Fall-Related Measurement Data Validation Methods
Quality improvement strategies require the proper measurement of indicators related to the practice problem. Patient falls are included in the National Database of Nursing Quality Indicators (NDNQI), allowing to evaluate and monitor staffing effectiveness (Yoder-Wise, 2019). The collaboration interview with the key leaders in my practice setting allowed me to determine the measures for the problem of patient falls in the Med/Surg unit. The data analysis of falls suggests that the issue is addressed in several ways. The primary measures include the overall rate of falls/falls with injury per 1,000 patient days and the number of falls by location, service line, day of the week, time of the day, and zoning. The healthcare provider calculates the total number of falls by registered nurse/patient care technician (RN/PCT) ratios. The percentages of assisted versus non-assisted falls, contributing factors, and injury types are registered for performance assessment purposes. Currently, there are no gaps in the data obtained from the report, as the results are consistent and follow the provider’s fall prevention protocol.
The interview revealed two major challenges impacting measurement for the practice problem. First, patients manage to leave the bed before the alarm alerts the staff, which can affect the accuracy of timing and zoning estimates. Second, the assessment of contributing factors is complicated when a patient’s risk of fall is not properly assessed due to the absence/loss of the patient’s medical records. Spath (2018) suggests that the accuracy of performance measures is essential for quality improvement as it determines the validity of measures. US healthcare providers use injury codes (E-codes) to determine whether an injury was caused by a fall event (Min et al., 2019). The Agency for Healthcare Research and Quality (2017) maintains NDNQI indicators can be employed to evaluate falls and fall injuries and determine their severity. Alternatively, the data from electronic health records (EHRs) might be assessed automatically to calculate fall rates and fall prevention indicators (Cho et al., 2018). Overall, there is a significant number of ways that healthcare providers can introduce to ensure the accuracy and validity of fall-related measurement data.

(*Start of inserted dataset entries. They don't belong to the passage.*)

/-! ### Scratchpads (R304, R305) -/

/-- The banks a request touches. -/
def partsOf (q : MemReq) : List Nat :=
  (List.range 8).filter fun w => (List.range 8).any fun i => q.en.getD (8 * w + i) false
/-- A request to scratchpad n arrives: refused by the table, or split into its parts. Answers whether it is there. -/
def spadArrive (n : Nat) (r : LineReq) (s : State) : Bool × State :=
  let q := memReq r
  if s.spadQ.any (fun e => e.n == n && e.req == r) then (true, s)
  else if ¬ domOpen s (quadDom n) ∨ locate q.addr ≠ some (.spad, n) ∨ partsOf q = [] then (false, s)
  else if ¬ allowed s n q then (false, refuse n q s)
  else (true, { s with spadQ := s.spadQ ++ [⟨n, r, partsOf q, [], 0, [], 0⟩] })
/-- The part of bank k of a request is done. -/
def spadDo (n k : Nat) (q : MemReq) (e : SpadReq) (s : State) : SpadReq × State :=
  let en := (List.range 64).map fun i => decide (i / 8 = k) && q.en.getD i false
  if q.write then
    let (st, s) := secWrite (spadNote n q.master 4) q.addr en q.data s
    ({ e with left := e.left.erase k, status := max e.status st }, s)
  else
    let (st, d, po, s) := secRead (spadNote n q.master 4) q.addr en s
    let data := (List.range 8).foldl (fun t i => tset 0 t (8 * k + i) (d.getD (8 * k + i) 0)) e.data
    ({ e with left := e.left.erase k, status := max e.status st, data := data, poison := e.poison ||| po }, s)
/-- SCRATCHPAD_PART: the part of bank k proceeds after it has waited; the last part sends the response. -/
def execScratchpadPart (n : Fin 64) (r : LineReq) (k : Fin 8) (waited : BitVec 32) (ups : List Upset) (s : State) : Out :=
  let s := upset (fun w => decide (8 * w / 0x20000 = 0x800 + n.val)) ups s
  let (there, s) := spadArrive n r s
  match s.spadQ.find? (fun e => e.n == n.val && e.req == r) with
  | some e =>
    if there && e.left.contains k then
      let q := memReq r
      let s := if getF s (fSPAD_WAIT_MAX_WAIT n) < waited.toNat then
          setFs [(fSPAD_WAIT_MAX_WAIT n, waited.toNat), (fSPAD_WAIT_MAX_BANK n, k)] s else s
      let (e', s) := spadDo n k q e s
      if e'.left = [] then
        ok (answer q.node e'.status (if q.write then [] else (List.range 64).map fun i => tget 0 e'.data i) e'.poison
          { s with spadQ := s.spadQ.erase e })
      else ok { s with spadQ := s.spadQ.map fun x => if x = e then e' else x }
    else ok s
  | none => ok s
/-- The counter of bank k in SPAD_STARVE. -/
def fStarve (n k : Nat) : Fld := rowFld rowSPAD_STARVE n 0 (8 * k, 8, .rc, 0)
/-- SPAD_STARVE: the part of bank k has waited 256 ac, and counts once. -/
def execSpadStarve (n : Fin 64) (r : LineReq) (k : Fin 8) (s : State) : Out :=
  let (there, s) := spadArrive n r s
  match s.spadQ.find? (fun e => e.n == n.val && e.req == r) with
  | some e =>
    if there && e.left.contains k && !e.starved.contains k then
      ok (satF (fStarve n k) 1
        { s with spadQ := s.spadQ.map fun x => if x = e then { e with starved := e.starved ++ [k.val] } else x })
    else ok s
  | none => ok s

/-! ### Stack controllers (R368–R370, R376) -/

/-- A home controller that waits after RETRY for one pseudo-channel forwards no other request to it (R410). -/
def stackRetry (s : State) (home ra : Nat) : Bool :=
  s.retryQ.any fun e => e.1 == home && match e.2.2.2 with | .stack y => y.ra / 2 ^ 30 == ra / 2 ^ 30 | _ => false
/-- An Anchorage takes nothing more. -/
def anchFull (x : Dom) : Bool := decide (8 ≤ x.anch.length) || (match x.trans with | some t => t.reset | none => false)
/-- A request at the router edge of the domain of its stack (R409, R410, R524). -/
def stackEdge (x : HbmReq) (k : Nat) (s : State) : State :=
  let home := homeOfAddr x.req.addr
  let d := nodeDom (rawNode x.ra)
  if domOpen s d then { s with hbmQ := s.hbmQ ++ [x] }
  else if bitF s (fPWR_DOM_FAULT d) ∨ (0 < k ∧ getF s fNOC_TMO_RETRY_LIM < k) then
    answer x.req.node 7 [] 0 (wakeTimedOut home x.req.addr x.req.master s)
  else if anchFull (getDom s d) then
    satF (fNI_STAT_RETRY home) 1 { s with retryQ := s.retryQ ++ [(home, d, k, .stack x)] }
  else postWake d 7 (updDom d (fun y => { y with anch := y.anch ++ [.stack x] }) s)
/-- A request goes to the controller of its stack: of a home controller on another tile, over the network (R368, R376,
R395). -/
def toStack (ra : Nat) (fwd : Bool) (q : MemReq) (s : State) : State :=
  let home := homeOfAddr q.addr
  let dest := rawNode ra
  let x : HbmReq := ⟨ra, fwd, q⟩
  if stackFailed s ra then answer q.node 3 [] 0 (stackLost ra q.master s)
  else if ¬ fwd ∨ nodeDom home = nodeDom dest then stackEdge x 0 s
  else match routeFailsAt s home dest with
    | some k =>
      (match requestFails k 0 home dest q.addr q.master s with
        | (true, s) => answer q.node 5 [] 0 (discardData q.write k home dest s)
        | (false, s) => if getF s fNOC_TMO_TIMEOUT = 0 then s else
          answer q.node 6 [] 0 (timedOut 0 home dest q.addr q.master (discardData q.write k home dest s)))
    | none =>
      if stackRetry s home ra then { s with retryQ := s.retryQ ++ [(home, nodeDom dest, 0, .stack x)] } else stackEdge x 0 s
/-- RAW_REQUEST (R376): the request goes straight to its stack controller, whose table judges it. -/
def execRawRequest (r : LineReq) (s : State) : Out :=
  let q := memReq r
  match locate q.addr with
  | some (.raw, node) =>
    if ¬ domOpen s (nodeDom node) then ok s
    else if ¬ allowed s node q then ok (refuse node q s)
    else ok (toStack (q.addr - hbmRBase) false q s)
  | _ => ok s

/-- The sequencers whose caches hold lines of a page, but for the writing one (R380). -/
def otherSharers (s : State) (hva m : Nat) : List Nat :=
  match tlook s.chartCache (hva / 65536) with
  | some l => l.sharers.filter (· != m)
  | none => []
/-- The answer of a write that a home controller forwarded leaves once every sharer has acknowledged (R380). The edge of
a domain not in Run acknowledges at once, and the whole cache is invalidated (R412). -/
def answerWrite (q : MemReq) (s : State) : State :=
  let line := (q.addr - hbmVBase) / 64
  let all := otherSharers s (q.addr - hbmVBase) q.master
  let s := (all.filter fun n => !domOpen s (quadDom n)).foldl (fun s n => updCore n (fun c => { c with cache := [] }) s) s
  match all.filter fun n => domOpen s (quadDom n) with
  | [] => answer q.node 0 [] 0 s
  | l => { s with invals := s.invals ++ l.map fun n => ⟨0, n, line, false⟩,
                  invWait := s.invWait ++ [(line, ⟨q.node, 0, [], 0⟩)] }
/-- A stack controller answers a request; of a forwarded one the answer goes back to its home controller (R376), which
ends the request by timeout when it does not arrive (R395, R407). -/
def stackAnswers (x : HbmReq) (status : Nat) (data : List Byte) (poison : Nat) (s : State) : State :=
  let q := x.req
  let home := homeOfAddr q.addr
  let node := rawNode x.ra
  match if x.fwd && nodeDom home != nodeDom node then routeFailsAt s node home else none with
  | none => if x.fwd && q.write && status == 0 then answerWrite q s else answer q.node status data poison s
  | some k =>
    let s := discardData (!q.write && (status == 0 || status == 4)) k node home (routeDiscard k 1 node home s)
    if getF s fNOC_TMO_TIMEOUT = 0 then s else answer q.node 6 [] 0 (timedOut 0 home node q.addr q.master s)
/-- The access of one request at its stack (R369). -/
def hbmAct (x : HbmReq) (s : State) : State :=
  let q := x.req
  if q.write then let (st, s) := hbmWrite x.ra q.master q.en q.data s; stackAnswers x st [] 0 s
  else let (st, d, po, s) := hbmRead x.ra q.master q.en s; stackAnswers x st d po s
/-- What the stack finds in the bursts of a request. -/
def stackUpset (x : HbmReq) (e : HbmEcc) (s : State) : State :=
  let v := match e with | .clean => 0 | .corrected => 1 | .uncorrectable => 2
  if v = 0 then s
  else (burstsOf x.ra x.req.en).foldl (fun s b => { s with hbmErr := tset 0 s.hbmErr b (max v (tget 0 s.hbmErr b)) }) s
/-- The NI that sent a request to a stack controller. -/
def stackSource (x : HbmReq) : Nat := if x.fwd then homeOfAddr x.req.addr else x.req.node
/-- The requests that have reached the queue of a pseudo-channel: of each NI four at most, which hold its credits; the
others wait before it (R401). -/
def inQueue (c : Nat) : List HbmReq → List HbmReq → List HbmReq
  | _, [] => []
  | seen, x :: t =>
    if x.ra / 2 ^ 30 ≠ c then inQueue c seen t
    else if (seen.filter fun y => stackSource y == stackSource x).length < 4 then x :: inQueue c (x :: seen) t
    else inQueue c seen t
/-- The request that pseudo-channel c serves next: its masters in turn, each one's oldest (R372, R404). -/
def stackNext (s : State) (c : Nat) : Option HbmReq :=
  let l := inQueue c [] s.hbmQ
  match nextTurn 256 (tget 255 s.hbmTurn c) (l.map (·.req.master)) with
  | some m => l.find? (·.req.master == m)
  | none => none
/-- HBM_SERVE (R369, R372): pseudo-channel c serves a request, in whose bursts the stack finds what `e` says. -/
def execHbmServe (c : Fin 128) (e : HbmEcc) (s : State) : Out :=
  match stackNext s c with
  | some x =>
    if domOpen s (16 + c / 32) ∧ ¬ channelHeld s x.ra then
      ok (hbmAct x (stackUpset x e { s with hbmQ := s.hbmQ.erase x, hbmTurn := tset 255 s.hbmTurn c x.req.master }))
    else ok s
  | none => ok s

The Agency for Healthcare Research and Quality. (2017). Module 5: How to measure fall rates and fall prevention practices – Training guide. AHRQ. Web.

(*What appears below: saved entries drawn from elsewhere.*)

/-! ### Configuration of a ring (R328, R329, R356) -/

/-- Ring c is an enabled completion ring of function f. -/
def isCqOf (s : State) (c f : Nat) : Bool :=
  bitF s (fRING_CFG_ENABLE c) && getF s (fRING_CFG_KIND c) == 1 && ringOwner s c == some f
/-- Submission rings that name completion ring c. -/
def namesCq (s : State) (c q : Nat) : Bool := getF s (fRING_CFG_KIND q) == 0 && getF s (fRING_CFG_CQ q) == c
/-- The first check of R328 that refuses an enable, 0 when every one passes. -/
def enableCheck (s : State) (f r : Nat) : Nat :=
  let lg := getF s (fRING_CFG_LOG2SIZE r)
  let kind := getF s (fRING_CFG_KIND r)
  if lg < 4 ∨ 16 < lg then 1
  else if kind = 3 then 2
  else if ringOwner s r ≠ some f then 4
  else if kind = 0 ∧ ¬ isCqOf s (getF s (fRING_CFG_CQ r)) f then 5
  else if kind = 0 ∧ bitF s (fRING_CFG_BIND_EN r) ∧ ownerOf s (getF s (fRING_CFG_BIND_SEQ r)) ≠ some f then 6
  else if getF s (fRING_PTR_IN_FLIGHT r) ≠ 0 then 7
  else 0
/-- The OVERFLOW event that a ring with space again owes (R349). -/
def payOverflow (r : Nat) (s : State) : State :=
  let lost := tget 0 s.evtLost r
  if lost ≠ 0 ∧ bitF s (fRING_CFG_ENABLE r) ∧ getF s (fRING_CFG_KIND r) = 2 ∧ ringFull s r = false ∧ ¬ bitF s fDEV_ERR_FATAL ∧ ¬ s.cqHold then
    { ringWrite r lost (eventQ1 4 r s) s with evtLost := terase s.evtLost r }
  else s
/-- A write that sets ENABLE of a disabled ring, its other fields stored (R328). -/
def enableRing (f r : Nat) (s : State) : State :=
  let k := enableCheck s f r
  if k = 0 then
    payOverflow r (setFs [(fRING_CFG_ENABLE r, 1), (fRING_STAT_CFG_STATUS r, 0), (fRING_PTR_HEAD r, 0), (fRING_PTR_TAIL r, 0),
      (fRING_PTR_PHASE r, 1), (fRING_STAT_STOPPED r, 0)] s)
  else setFs [(fRING_STAT_CFG_STATUS r, 8), (fRING_STAT_CFG_DETAIL r, k)] s
/-- Disabling completion ring r is refused (R329). -/
def disableRefused (s : State) (r : Nat) : Bool :=
  getF s (fRING_CFG_KIND r) == 1 && (List.range 8192).any fun q =>
    namesCq s r q && (bitF s (fRING_CFG_ENABLE q) || decide (getF s (fRING_PTR_IN_FLIGHT q) ≠ 0))
/-- A write of RING_CFG[r] by function f. -/
def writeRingCfg (f r v en : Nat) (s : State) : State :=
  let on := onesIn (fRING_CFG_ENABLE r) v en = 1
  let off := fldEn (fRING_CFG_ENABLE r) en = 1 ∧ ¬ on
  if bitF s (fRING_CFG_ENABLE r) then
    if off ∧ disableRefused s r then s
    else
      let s := storeF (fRING_CFG_MOD r) v en (storeF (fRING_CFG_IRQ_EN r) v en s)
      if off then setF (fRING_CFG_ENABLE r) 0 s else s
  else
    let s := ((rowFlds rowRING_CFG r 0).drop 1).foldl (fun s x => writeFld x v en s) s
    if on then enableRing f r s else s
/-- A write of RING_BASE[r], discarded while the ring is enabled. -/
def writeRingBase (r v en : Nat) (s : State) : State :=
  if bitF s (fRING_CFG_ENABLE r) then s else writeRow' rowRING_BASE r 0 v en s
def ringMaster (f : Fin 64) : BitVec 8 := BitVec.ofNat 8 (0x80 + f)
/-- RING_ENABLE (R328): function f writes RING_CFG with ENABLE 1. -/
def execRingEnable (f : Fin 64) (r : Fin 8192) (v : Word) (s : State) : Out :=
  hostCmd (ringMaster f) (0x80008 + 32 * r) (writeRingCfg f r (v ||| 1).toNat allBits) s
/-- RING_DISABLE (R329): function f writes RING_CFG with ENABLE 0. -/
def execRingDisable (f : Fin 64) (r : Fin 8192) (v : Word) (s : State) : Out :=
  hostCmd (ringMaster f) (0x80008 + 32 * r) (writeRingCfg f r (v &&& ~~~1).toNat allBits) s
/-- A write of RG_OWNER[g] (R321). -/
def writeRgOwner (g v en : Nat) (s : State) : State :=
  let old := getF s (fRG_OWNER_OWNER g) + getF s (fRG_OWNER_ASSIGNED g) * 2 ^ 6
  let new := old - (old &&& en) + (v % 2 ^ 7 &&& en)
  if new ≠ old ∧ (List.range 64).any (fun i => bitF s (fRING_CFG_ENABLE (64 * g + i))) then setF (fRG_OWNER_REJ g) 1 s
  else writeRow' rowRG_OWNER g 0 v en s
/-- RG_OWNER_WRITE (R321). -/
def execRgOwnerWrite (m : BitVec 8) (g : Fin 128) (v : Word) (s : State) : Out :=
  hostCmd m (0x41400 + 8 * g) (writeRgOwner g v.toNat allBits) s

Cho, I., Boo, E. H., Lee, S. Y., & Dykes, P. C. (2018). Automatic population of eMeasurements from EHR systems for inpatient falls. Journal of the American Medical Informatics Association, 25(6), 730–738. Web.
Min, L., Tinetti, M., Langa, K. M., Ha, J., Alexander, N., & Hoffman, G. J. (2019). Measurement of fall injury with health care system data and assessment of inclusiveness and validity of measurement models. JAMA Network Open, 2(8). Web.
Spath, P. (2018). Introduction to healthcare quality management (3rd ed.). Health Administration Press.
Yoder-Wise, P. S. (2019). Leading and managing in nursing (7th ed.). Mosby.